Go through the data below and return each line containing the word "else".

AVAILABLE RECORDS: Begin

-- ==== Sys2Proof/Machine/Dispatch.lean ====
section
/-! DEFINITION. The effect of each command on everything but the queue: one arm per constructor, each a direct call of the
command's own meaning. -/

namespace Sys2Proof.Machine
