/-- Announces, Sync exchanges, master losses and expiries move the time base between its states, and a step is the eighth exchange
or a command. An Announce of another domain or transport does nothing; one of the port's own gives a running port its master and
chooses the source port by the better rank, then PortPriority, then port 0. A lost master logs 0x2301, and without another
master state 2 becomes 3 and state 1 becomes 4. The eighth exchange of the source port in state 1 outside RUN steps the time
base by the negative of the median, here eight equal offsets in ps from the compensated stamps (their arithmetic is log 65's):
counted, logged with the nanoseconds; in RUN there is no step. After the step, the rate is the control loop's within 500 ppm,
and the sixteenth exchange in a row below LockThreshold locks. Under StepPolicy 1, state 4 slews at the full rate. Holdover and
unlock expiries enter state 4. SetTimeCommand steps to the set value with PTP off outside RUN, and is refused otherwise.
(Generators idle in the steps, not tracing.) (spec/16 R398, spec/16 R399, spec/16 R400, spec/16 R401, spec/16 R402, spec/16
R403, spec/16 R404, spec/16 R405, spec/16 R409, spec/16 R396) -/
def Obligations.TimeBaseEventsTakeEffect : Prop :=
  ∀ (s : State) (p : Nat) (x : PtpPort), x = s.ptpPort p → s.time.ports.length = 2 → Sparse.wf (defaultOf s.part.grade) s.dict = true → s.tracing = false →
    (p < 2 → s.ptpOn = true → s.entry (keyOf (0x2330 + p) 1) ≠ 0 → s.asleep = false →
      (∀ dm tr rank, dm ≠ s.entry 0x230202 ∨ tr ≠ s.entry (keyOf (0x2330 + p) 2) →
        (Completes (.ptpAnnounceReceived p ⟨dm, tr, rank⟩) s fun t => t = s)) ∧
      (∀ dm tr rank o, o = s.ptpPort (1 - p) → dm = s.entry 0x230202 → tr = s.entry (keyOf (0x2330 + p) 2) →
        (Completes (.ptpAnnounceReceived p ⟨dm, tr, rank⟩) s fun t => t.ptpPort p = { x with master := some rank, linkUp := true } ∧ t.ptpPort (1 - p) = o ∧
          (o.master = none → t.time.sourcePort = p) ∧
          (∀ r, o.master = some r → (rank < r → t.time.sourcePort = p) ∧ (r < rank → t.time.sourcePort = 1 - p) ∧
            (r = rank → s.entry (keyOf (0x2330 + p) 9) < s.entry (keyOf (0x2330 + (1 - p)) 9) → t.time.sourcePort = p) ∧
            (r = rank → s.entry 0x233009 = s.entry 0x233109 → t.time.sourcePort = 0)) ∧
          t.time.units = s.time.units ∧ s.sameBut [.time] t)) ∧
      (∀ r, x.master = some r → s.time.sourcePort = p → (s.ptpPort (1 - p)).master = none → (Completes (.ptpMasterLost p) s fun t =>
        s.logged t 0x2301 srcHub p ∧ (t.ptpPort p).master = none ∧ t.time.sourcePort = 0xFF ∧ t.time.rate = s.time.rate ∧ t.time.units = s.time.units ∧
        t.time.state = (if s.time.state = 2 then 3 else if s.time.state = 1 then 4 else s.time.state))) ∧
      (∀ r r', x.master = some r → s.time.sourcePort = p → (s.ptpPort (1 - p)).master = some r' → (Completes (.ptpMasterLost p) s fun t =>
        s.logged t 0x2301 srcHub p ∧ t.time.sourcePort = 1 - p ∧ t.time.state = s.time.state ∧ t.time.units = s.time.units ∧ t.time.rate = s.time.rate ∧
        t.time.stepCount = s.time.stepCount)) ∧
      ∀ (r : Nat) (sy : PtpSync) (dl : PtpDelay) (ing egr asy d offset rate : Int), x.master = some r → s.time.sourcePort = p →
        ing = s.compensation p 4 → egr = s.compensation p 5 → asy = s.compensation p 6 →
        d = (if s.entry (keyOf (0x2330 + p) 3) = 0 then
          (sy.received - ing - sy.sent + (dl.requestReceived - (dl.requestSent + egr))) / 2
          else (dl.requestReceived - (dl.requestSent + egr) + (dl.responseReceived - ing - dl.responseSent)) / 2) →
        offset = sy.received - ing - sy.sent - (d + asy) →
        (s.time.state = 1 → s.time.stepped = false → s.time.offsets = List.replicate 7 offset → s.pulses.all (fun g => !g.busy) = true →
          0 ≤ (s.time.units : Int) + -(offset * 2 ^ 32 / 1000) → (s.time.units : Int) + -(offset * 2 ^ 32 / 1000) < 2 ^ 48 * 10 ^ 9 * 2 ^ 32 →
          (s.run.mode ≠ .run → (Completes (.ptpSyncReceived p sy dl rate) s fun t => (t.time.units : Int) = s.time.units + -(offset * 2 ^ 32 / 1000) ∧
            t.time.stepCount = sat32 s.time.stepCount 1 ∧ s.logged t 0x2302 srcHub (unsigned 32 (max (-(2 ^ 31)) (min (2 ^ 31 - 1) (-(offset * 2 ^ 32 / 1000) / 2 ^ 32)))) ∧ t.time.stepped = true ∧ t.time.state = 1 ∧
            (t.ptpPort p).syncReceived = sat32 x.syncReceived 1 ∧ (t.ptpPort p).pathDelay = min d.toNat (2 ^ 32 - 1))) ∧
          (s.run.mode = .run → (Completes (.ptpSyncReceived p sy dl rate) s fun t => t.time.units = s.time.units ∧ t.time.state = 1 ∧ t.log = s.log))) ∧
        (s.time.stepped = true → s.time.state ≠ 0 → (offset.natAbs < 1000 * s.entry 0x230203 →
          (Completes (.ptpSyncReceived p sy dl rate) s fun t => t.time.rate = max (-2147483) (min 2147483 rate) ∧ t.time.units = s.time.units ∧
            t.time.offset = offset ∧
            (15 ≤ s.time.below → t.time.state = 2 ∧ t.time.locked = true) ∧
            (s.time.below < 15 → t.time.state = s.time.state ∧ t.time.below = s.time.below + 1) ∧ s.sameBut [.time] t)) ∧
          (1000 * s.entry 0x230203 ≤ offset.natAbs → (Completes (.ptpSyncReceived p sy dl rate) s fun t => t.time.state = s.time.state ∧ t.time.below = 0 ∧
            t.time.rate = max (-2147483) (min 2147483 rate) ∧ s.sameBut [.time] t))) ∧
        (s.time.state = 4 → s.time.stepped = false → s.time.acquired = true → s.entry 0x230206 = 1 →
          (Completes (.ptpSyncReceived p sy dl rate) s fun t => t.time.rate = (if 0 < offset then -2147483 else 2147483) ∧ t.time.units = s.time.units ∧
            s.sameBut [.time] t))) ∧
    (s.asleep = false → (s.time.state = 3 → (Completes .holdoverExpiry s fun t => t.time.state = 4 ∧ t.time.locked = false ∧ t.time.units = s.time.units ∧
        t.time.rate = s.time.rate ∧ s.sameBut [.time] t)) ∧
      (s.time.state = 2 → 1000 * s.entry 0x230204 < s.time.offset.natAbs → (Completes .offsetUnlockExpiry s fun t => t.time.state = 4 ∧ t.time.locked = false ∧
        t.time.units = s.time.units ∧ s.sameBut [.time] t))) ∧
    ∀ req v, s.mayWrite req 0x230304 = true →
      v = ((s.entry 0x230301 * 2 ^ 32 + s.entry 0x230302) * 10 ^ 9 + s.entry 0x230303) * 2 ^ 32 →
      (s.ptpOn = false → s.run.mode ≠ .run → v < 2 ^ 48 * 10 ^ 9 * 2 ^ 32 → s.time.units < 2 ^ 48 * 10 ^ 9 * 2 ^ 32 → s.pulses.all (fun g => !g.busy) = true →
        (Completes (.setTimeCommand req) s fun t =>
          t.time.units = v ∧ t.time.stepCount = sat32 s.time.stepCount 1 ∧ t.answer = .ok 0 ∧ t.log.newest = s.log.newest + 1 ∧
          t.log.entries.getLast?.map (fun e => e.code) = some 0x2302 ∧ s.sameBut [.answer, .mgmtClock, .log, .time] t)) ∧
      (s.ptpOn = true ∨ s.run.mode = .run → (Completes (.setTimeCommand req) s fun t => s.logged t 0x9011 srcHub (accessArg req 0x230304) ∧
        t.answer = refusedAnswer req ∧ t.time = s.time))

AVAILABLE RECORDS: End

RESPONSE:
        t.time.state = (if s.time.state = 2 then 3 else if s.time.state = 1 then 4 else s.time.state))) ∧
          else (dl.requestReceived - (dl.requestSent + egr) + (dl.responseReceived - ing - dl.responseSent)) / 2) →
          (Completes (.ptpSyncReceived p sy dl rate) s fun t => t.time.rate = (if 0 < offset then -2147483 else 2147483) ∧ t.time.units = s.time.units ∧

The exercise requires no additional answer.